- [HOW TO COMPLETE THIS TASK] When you reach the line containing "g r).buttons = s.buttons := rfl" in the entries below, start writing out each line exactly, and stop after the line containing "g r).lockMask = s.lockMask := rfl".

[[ RECORDS SHOWN, beginning ]]

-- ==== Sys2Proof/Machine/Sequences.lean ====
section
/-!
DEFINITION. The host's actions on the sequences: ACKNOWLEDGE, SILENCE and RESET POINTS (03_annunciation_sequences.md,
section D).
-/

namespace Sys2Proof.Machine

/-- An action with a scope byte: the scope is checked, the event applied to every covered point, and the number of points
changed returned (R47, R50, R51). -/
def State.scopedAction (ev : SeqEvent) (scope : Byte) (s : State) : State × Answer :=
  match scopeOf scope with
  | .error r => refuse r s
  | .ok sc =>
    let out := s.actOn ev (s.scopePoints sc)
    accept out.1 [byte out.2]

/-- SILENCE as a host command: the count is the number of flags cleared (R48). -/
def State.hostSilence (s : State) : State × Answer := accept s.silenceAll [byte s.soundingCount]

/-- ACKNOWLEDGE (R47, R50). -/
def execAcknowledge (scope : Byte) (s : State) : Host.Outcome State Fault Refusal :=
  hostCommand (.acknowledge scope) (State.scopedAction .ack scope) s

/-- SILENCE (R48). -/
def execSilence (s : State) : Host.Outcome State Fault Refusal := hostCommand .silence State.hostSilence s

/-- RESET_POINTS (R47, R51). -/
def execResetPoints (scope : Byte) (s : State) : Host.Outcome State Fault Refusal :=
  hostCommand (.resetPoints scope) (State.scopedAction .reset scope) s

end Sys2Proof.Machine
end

[[ RECORDS SHOWN, end ]]
[[ RECORDS SHOWN, beginning ]]

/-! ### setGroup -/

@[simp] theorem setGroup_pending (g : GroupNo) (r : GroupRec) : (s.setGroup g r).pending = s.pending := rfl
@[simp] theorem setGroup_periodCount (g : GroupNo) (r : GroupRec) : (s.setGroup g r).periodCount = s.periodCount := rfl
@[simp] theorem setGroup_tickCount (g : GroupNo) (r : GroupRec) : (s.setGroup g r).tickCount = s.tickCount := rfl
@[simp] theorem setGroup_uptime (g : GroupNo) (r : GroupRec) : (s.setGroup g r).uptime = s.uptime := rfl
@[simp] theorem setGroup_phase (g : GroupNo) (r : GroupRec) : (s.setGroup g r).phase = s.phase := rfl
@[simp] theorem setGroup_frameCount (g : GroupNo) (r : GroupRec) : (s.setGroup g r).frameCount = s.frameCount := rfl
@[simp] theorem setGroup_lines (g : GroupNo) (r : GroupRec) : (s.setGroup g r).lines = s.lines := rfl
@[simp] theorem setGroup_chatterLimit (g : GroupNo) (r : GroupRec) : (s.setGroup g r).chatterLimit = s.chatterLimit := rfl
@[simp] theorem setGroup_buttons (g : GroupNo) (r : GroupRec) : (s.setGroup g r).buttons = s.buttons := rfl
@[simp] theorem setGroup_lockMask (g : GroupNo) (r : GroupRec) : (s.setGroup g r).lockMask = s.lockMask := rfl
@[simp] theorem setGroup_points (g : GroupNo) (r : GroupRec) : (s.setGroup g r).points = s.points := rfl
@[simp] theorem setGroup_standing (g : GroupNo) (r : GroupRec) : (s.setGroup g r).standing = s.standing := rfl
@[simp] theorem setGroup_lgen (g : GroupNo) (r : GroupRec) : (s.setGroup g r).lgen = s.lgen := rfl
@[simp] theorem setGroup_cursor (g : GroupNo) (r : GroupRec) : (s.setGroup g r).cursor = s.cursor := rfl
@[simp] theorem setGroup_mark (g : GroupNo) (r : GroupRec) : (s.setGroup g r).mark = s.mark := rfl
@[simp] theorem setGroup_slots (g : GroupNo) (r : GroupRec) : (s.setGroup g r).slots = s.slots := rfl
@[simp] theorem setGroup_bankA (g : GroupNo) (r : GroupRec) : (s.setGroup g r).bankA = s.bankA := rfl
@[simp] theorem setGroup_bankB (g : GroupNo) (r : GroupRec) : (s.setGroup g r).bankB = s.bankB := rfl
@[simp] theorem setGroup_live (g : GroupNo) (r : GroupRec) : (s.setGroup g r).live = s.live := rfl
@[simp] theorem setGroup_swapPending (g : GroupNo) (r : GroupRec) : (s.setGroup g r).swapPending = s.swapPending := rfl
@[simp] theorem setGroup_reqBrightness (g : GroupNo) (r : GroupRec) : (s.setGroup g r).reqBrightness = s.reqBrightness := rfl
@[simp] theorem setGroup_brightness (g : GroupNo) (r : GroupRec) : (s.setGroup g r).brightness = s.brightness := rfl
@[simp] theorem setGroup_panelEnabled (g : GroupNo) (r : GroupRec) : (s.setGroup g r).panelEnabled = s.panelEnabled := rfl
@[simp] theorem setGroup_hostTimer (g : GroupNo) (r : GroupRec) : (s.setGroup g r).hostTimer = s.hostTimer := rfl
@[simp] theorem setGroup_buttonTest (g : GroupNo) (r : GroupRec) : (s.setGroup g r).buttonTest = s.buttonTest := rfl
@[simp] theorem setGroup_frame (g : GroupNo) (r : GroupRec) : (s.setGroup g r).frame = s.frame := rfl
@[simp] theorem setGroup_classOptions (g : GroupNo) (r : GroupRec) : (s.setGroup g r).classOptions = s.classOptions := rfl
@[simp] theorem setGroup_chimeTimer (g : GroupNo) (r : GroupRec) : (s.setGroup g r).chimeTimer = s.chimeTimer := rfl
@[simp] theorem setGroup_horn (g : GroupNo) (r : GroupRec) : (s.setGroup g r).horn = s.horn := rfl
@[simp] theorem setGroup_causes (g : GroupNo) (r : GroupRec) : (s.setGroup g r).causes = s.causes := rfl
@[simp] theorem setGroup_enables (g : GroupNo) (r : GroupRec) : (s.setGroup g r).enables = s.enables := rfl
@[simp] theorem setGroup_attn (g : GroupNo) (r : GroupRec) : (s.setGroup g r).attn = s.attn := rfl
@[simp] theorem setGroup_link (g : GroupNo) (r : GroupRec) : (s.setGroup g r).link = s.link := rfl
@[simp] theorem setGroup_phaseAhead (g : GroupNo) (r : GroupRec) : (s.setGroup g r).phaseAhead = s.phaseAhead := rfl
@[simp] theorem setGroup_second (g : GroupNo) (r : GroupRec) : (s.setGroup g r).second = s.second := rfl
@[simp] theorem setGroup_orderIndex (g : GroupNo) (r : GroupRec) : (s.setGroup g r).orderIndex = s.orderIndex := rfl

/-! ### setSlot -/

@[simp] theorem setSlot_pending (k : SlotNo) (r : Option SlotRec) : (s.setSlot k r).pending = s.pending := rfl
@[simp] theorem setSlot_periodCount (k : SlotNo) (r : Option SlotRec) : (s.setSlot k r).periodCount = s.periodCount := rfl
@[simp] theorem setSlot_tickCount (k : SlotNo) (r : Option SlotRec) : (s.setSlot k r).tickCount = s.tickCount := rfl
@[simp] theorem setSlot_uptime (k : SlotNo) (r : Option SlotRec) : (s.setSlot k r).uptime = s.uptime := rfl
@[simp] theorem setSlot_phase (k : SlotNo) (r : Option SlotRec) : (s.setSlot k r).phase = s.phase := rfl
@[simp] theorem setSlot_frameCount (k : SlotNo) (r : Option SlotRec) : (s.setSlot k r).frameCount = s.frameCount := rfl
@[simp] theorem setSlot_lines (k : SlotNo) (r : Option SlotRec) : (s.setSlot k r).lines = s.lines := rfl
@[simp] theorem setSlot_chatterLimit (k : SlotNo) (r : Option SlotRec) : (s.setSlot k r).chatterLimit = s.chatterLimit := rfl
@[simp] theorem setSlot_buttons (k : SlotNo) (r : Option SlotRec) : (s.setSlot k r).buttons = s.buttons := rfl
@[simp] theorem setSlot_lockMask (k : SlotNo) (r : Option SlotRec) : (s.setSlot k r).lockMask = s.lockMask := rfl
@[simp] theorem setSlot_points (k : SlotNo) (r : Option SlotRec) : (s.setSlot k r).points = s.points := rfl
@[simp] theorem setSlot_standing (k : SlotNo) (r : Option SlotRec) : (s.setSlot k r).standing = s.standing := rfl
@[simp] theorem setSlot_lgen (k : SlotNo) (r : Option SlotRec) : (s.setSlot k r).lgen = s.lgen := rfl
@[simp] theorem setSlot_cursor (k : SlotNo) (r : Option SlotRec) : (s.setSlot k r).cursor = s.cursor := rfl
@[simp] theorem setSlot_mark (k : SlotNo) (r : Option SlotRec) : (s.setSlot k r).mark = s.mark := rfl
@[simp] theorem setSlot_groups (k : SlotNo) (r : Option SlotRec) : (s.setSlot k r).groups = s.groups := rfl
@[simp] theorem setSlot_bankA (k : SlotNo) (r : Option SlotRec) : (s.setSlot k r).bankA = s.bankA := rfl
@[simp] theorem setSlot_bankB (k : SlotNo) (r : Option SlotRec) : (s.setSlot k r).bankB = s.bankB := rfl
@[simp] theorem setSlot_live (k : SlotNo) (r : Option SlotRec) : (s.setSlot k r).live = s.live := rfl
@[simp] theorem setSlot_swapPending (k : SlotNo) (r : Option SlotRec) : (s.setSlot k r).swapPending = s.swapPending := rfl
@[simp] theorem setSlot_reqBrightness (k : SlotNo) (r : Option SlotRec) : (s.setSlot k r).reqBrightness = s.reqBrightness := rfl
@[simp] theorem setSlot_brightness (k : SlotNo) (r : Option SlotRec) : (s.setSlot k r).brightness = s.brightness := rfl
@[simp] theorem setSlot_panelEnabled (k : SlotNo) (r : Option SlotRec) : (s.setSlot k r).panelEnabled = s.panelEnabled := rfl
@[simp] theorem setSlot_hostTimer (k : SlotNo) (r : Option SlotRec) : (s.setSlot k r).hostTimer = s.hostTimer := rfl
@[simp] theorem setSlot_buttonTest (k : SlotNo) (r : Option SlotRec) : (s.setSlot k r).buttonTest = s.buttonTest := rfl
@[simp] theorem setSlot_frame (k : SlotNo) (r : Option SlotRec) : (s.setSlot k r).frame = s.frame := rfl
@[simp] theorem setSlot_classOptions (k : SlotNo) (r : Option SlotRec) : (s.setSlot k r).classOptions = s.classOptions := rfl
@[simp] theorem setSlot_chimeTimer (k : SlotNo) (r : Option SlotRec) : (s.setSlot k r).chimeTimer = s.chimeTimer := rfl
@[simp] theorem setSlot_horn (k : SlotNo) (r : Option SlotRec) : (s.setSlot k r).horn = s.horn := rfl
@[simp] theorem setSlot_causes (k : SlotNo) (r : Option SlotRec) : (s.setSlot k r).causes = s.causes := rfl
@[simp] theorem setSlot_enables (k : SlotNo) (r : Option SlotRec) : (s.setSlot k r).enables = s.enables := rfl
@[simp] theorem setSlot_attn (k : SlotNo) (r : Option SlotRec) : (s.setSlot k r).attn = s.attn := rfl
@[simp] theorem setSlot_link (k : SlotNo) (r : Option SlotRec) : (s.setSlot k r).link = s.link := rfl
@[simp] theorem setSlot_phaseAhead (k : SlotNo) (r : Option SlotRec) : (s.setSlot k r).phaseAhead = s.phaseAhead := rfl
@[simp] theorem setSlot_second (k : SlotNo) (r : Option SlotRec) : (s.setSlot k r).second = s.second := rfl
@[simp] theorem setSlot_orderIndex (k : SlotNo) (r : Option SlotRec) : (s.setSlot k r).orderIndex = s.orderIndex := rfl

[[ RECORDS SHOWN, end ]]

- [ANSWER BOX]
@[simp] theorem setGroup_buttons (g : GroupNo) (r : GroupRec) : (s.setGroup g r).buttons = s.buttons := rfl
@[simp] theorem setGroup_lockMask (g : GroupNo) (r : GroupRec) : (s.setGroup g r).lockMask = s.lockMask := rfl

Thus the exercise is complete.